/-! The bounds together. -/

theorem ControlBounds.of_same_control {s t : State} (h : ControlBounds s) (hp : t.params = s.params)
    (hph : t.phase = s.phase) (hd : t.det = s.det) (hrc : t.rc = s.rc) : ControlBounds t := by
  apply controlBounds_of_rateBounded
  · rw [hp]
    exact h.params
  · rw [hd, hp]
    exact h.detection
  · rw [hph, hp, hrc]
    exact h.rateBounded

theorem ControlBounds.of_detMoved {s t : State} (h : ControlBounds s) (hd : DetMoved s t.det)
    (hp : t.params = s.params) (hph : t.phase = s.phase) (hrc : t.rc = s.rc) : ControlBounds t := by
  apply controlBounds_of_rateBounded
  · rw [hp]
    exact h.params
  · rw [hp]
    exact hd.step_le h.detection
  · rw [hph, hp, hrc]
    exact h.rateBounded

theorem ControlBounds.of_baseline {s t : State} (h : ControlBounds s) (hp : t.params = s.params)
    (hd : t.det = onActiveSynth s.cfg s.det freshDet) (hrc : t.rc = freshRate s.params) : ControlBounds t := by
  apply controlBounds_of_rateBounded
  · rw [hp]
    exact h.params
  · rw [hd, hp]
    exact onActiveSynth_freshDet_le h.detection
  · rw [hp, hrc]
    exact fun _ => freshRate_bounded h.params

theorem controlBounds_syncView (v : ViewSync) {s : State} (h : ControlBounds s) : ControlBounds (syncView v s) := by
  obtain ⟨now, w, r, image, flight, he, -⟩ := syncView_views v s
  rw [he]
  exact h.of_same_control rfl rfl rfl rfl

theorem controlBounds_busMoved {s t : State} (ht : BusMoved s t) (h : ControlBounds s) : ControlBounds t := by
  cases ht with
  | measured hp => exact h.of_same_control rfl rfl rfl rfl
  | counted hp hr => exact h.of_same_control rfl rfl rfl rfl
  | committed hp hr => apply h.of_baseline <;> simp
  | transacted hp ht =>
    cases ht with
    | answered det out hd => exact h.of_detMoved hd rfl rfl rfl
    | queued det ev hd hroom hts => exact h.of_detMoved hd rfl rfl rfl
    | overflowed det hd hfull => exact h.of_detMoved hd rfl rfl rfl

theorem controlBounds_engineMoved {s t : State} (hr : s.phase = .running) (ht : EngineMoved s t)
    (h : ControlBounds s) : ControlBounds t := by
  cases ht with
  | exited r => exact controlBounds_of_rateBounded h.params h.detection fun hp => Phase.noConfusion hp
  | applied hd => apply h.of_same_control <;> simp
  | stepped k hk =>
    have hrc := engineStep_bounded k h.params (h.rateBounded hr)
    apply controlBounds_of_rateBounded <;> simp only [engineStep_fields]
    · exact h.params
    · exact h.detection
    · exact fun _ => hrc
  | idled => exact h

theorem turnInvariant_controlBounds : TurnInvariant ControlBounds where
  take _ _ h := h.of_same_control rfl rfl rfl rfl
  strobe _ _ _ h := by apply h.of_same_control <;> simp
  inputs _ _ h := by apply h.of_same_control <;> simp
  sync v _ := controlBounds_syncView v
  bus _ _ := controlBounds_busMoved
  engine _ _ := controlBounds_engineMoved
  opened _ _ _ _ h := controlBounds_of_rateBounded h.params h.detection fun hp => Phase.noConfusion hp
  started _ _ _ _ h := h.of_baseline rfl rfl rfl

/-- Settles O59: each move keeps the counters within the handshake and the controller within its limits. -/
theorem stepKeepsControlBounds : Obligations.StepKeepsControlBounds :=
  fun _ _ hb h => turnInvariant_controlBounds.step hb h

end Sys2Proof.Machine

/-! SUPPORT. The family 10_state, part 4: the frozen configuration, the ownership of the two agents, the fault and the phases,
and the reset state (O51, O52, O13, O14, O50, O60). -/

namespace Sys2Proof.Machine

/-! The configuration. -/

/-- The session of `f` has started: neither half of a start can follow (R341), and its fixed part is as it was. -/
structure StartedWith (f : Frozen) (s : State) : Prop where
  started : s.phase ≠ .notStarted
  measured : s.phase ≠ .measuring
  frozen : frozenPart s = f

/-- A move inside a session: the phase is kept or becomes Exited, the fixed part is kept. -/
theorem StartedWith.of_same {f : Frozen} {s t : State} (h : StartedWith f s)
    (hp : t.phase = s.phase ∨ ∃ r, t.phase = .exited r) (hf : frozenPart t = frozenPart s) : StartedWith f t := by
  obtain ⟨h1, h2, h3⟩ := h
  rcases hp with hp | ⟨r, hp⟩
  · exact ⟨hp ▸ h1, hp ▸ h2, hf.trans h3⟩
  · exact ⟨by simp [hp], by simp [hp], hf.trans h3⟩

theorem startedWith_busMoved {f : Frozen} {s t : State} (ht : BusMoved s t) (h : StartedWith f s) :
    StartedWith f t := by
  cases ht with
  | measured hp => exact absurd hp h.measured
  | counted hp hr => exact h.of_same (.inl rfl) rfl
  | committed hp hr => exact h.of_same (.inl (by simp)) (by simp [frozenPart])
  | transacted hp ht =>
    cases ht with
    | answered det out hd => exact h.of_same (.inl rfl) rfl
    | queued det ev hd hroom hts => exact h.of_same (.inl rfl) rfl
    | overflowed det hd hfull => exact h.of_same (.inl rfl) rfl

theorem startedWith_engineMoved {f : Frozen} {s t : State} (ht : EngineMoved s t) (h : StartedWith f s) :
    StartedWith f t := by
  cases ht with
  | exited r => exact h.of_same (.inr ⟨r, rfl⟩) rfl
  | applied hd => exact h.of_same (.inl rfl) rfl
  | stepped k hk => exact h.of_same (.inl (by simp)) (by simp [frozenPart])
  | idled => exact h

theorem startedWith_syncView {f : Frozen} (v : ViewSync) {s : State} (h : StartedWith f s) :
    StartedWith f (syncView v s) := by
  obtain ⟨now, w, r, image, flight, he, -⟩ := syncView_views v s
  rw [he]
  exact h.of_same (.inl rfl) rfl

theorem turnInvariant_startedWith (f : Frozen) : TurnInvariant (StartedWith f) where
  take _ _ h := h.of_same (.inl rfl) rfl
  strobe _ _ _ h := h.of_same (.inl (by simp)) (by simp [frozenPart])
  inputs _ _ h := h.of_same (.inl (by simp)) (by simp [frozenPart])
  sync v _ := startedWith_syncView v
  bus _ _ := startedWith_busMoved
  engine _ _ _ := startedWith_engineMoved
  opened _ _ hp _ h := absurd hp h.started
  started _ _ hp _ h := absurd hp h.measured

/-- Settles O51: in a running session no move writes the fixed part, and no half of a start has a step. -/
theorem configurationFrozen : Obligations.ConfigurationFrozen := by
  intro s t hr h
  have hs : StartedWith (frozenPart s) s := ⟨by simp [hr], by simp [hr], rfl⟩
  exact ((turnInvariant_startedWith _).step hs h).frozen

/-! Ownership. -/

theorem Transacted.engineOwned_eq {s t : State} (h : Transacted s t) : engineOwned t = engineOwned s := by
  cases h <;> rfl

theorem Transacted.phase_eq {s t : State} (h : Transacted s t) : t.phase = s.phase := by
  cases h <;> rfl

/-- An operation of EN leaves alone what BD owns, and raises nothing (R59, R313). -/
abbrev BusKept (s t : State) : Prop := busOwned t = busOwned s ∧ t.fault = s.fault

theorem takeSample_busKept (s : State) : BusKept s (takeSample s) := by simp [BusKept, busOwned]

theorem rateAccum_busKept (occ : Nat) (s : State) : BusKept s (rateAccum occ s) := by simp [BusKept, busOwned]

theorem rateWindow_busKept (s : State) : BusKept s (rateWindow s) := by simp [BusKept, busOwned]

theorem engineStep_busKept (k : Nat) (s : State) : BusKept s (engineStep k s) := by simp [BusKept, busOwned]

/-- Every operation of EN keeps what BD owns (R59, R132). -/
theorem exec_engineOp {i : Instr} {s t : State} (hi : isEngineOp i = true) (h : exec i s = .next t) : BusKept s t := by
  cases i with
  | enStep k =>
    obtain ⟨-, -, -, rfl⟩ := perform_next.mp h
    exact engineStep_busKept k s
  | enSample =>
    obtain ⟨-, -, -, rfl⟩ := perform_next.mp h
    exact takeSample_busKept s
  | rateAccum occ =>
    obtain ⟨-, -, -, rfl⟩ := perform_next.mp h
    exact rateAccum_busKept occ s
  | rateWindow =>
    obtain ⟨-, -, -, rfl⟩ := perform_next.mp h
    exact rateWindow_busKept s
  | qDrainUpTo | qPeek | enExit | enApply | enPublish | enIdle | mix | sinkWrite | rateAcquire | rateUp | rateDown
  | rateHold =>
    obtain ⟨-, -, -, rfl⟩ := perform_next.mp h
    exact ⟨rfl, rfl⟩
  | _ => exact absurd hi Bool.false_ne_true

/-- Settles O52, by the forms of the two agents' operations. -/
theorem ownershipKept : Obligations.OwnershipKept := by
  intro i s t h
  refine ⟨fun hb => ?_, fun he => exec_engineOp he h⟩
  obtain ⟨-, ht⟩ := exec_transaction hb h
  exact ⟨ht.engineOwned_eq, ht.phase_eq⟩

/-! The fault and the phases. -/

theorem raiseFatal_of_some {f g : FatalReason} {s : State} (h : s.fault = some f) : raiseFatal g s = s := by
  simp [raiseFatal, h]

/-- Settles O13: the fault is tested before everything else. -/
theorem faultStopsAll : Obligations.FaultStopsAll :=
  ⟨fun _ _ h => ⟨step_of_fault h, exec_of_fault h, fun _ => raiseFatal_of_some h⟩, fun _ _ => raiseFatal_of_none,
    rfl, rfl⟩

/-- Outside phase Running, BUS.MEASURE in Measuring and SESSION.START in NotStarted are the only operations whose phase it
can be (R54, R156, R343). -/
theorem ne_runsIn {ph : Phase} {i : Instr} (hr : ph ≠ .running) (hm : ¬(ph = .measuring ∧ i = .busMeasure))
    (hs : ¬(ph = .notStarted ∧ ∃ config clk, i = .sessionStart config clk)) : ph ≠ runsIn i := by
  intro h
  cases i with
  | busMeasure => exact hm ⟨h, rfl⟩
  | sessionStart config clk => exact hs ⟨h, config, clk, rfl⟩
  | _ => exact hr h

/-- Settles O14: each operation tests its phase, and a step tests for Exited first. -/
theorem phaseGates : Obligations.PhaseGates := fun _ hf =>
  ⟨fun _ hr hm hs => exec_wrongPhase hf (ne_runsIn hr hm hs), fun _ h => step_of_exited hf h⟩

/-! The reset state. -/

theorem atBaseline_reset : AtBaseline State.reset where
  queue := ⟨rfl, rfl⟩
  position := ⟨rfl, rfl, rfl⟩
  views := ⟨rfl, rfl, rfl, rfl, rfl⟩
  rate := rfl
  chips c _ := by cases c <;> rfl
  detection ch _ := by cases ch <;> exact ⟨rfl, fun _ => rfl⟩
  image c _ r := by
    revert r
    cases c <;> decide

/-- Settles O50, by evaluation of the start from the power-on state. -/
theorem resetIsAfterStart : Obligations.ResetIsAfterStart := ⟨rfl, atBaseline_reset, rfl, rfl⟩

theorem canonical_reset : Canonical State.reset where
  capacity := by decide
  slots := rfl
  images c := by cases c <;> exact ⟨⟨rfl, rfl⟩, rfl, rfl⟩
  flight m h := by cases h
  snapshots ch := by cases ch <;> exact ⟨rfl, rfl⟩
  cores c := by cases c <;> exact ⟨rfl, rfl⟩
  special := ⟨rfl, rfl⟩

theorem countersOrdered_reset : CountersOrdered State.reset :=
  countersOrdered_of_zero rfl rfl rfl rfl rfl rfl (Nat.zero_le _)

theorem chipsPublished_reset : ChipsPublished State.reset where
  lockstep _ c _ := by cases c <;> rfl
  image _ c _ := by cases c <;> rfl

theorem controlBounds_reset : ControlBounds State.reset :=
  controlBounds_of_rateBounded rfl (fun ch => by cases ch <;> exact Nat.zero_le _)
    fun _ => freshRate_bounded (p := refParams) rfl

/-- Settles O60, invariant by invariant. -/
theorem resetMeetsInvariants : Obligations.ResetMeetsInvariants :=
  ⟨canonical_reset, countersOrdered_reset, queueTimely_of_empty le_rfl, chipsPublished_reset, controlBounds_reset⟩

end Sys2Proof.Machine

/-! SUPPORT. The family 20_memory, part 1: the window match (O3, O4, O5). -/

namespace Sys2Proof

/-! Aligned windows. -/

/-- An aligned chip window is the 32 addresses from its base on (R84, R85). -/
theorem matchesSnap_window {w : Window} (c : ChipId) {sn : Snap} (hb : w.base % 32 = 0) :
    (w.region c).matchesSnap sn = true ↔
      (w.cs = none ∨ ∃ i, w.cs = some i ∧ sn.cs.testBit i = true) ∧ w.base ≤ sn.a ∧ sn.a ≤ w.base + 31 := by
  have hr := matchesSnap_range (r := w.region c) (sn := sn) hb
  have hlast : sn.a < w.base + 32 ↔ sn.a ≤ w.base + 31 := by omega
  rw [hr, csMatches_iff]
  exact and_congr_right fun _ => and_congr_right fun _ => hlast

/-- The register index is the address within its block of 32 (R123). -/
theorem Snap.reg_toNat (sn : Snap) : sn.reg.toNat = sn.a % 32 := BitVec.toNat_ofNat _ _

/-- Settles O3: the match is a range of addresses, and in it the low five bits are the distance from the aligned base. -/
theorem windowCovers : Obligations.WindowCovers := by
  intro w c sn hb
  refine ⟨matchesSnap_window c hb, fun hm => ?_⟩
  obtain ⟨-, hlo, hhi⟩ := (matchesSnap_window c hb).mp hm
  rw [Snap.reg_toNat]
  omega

• • • • • • •

» **What is required**:
All lines of the listing that contain the word "region" should be copied out.

» **Response below**:
    (w.region c).matchesSnap sn = true ↔
  have hr := matchesSnap_range (r := w.region c) (sn := sn) hb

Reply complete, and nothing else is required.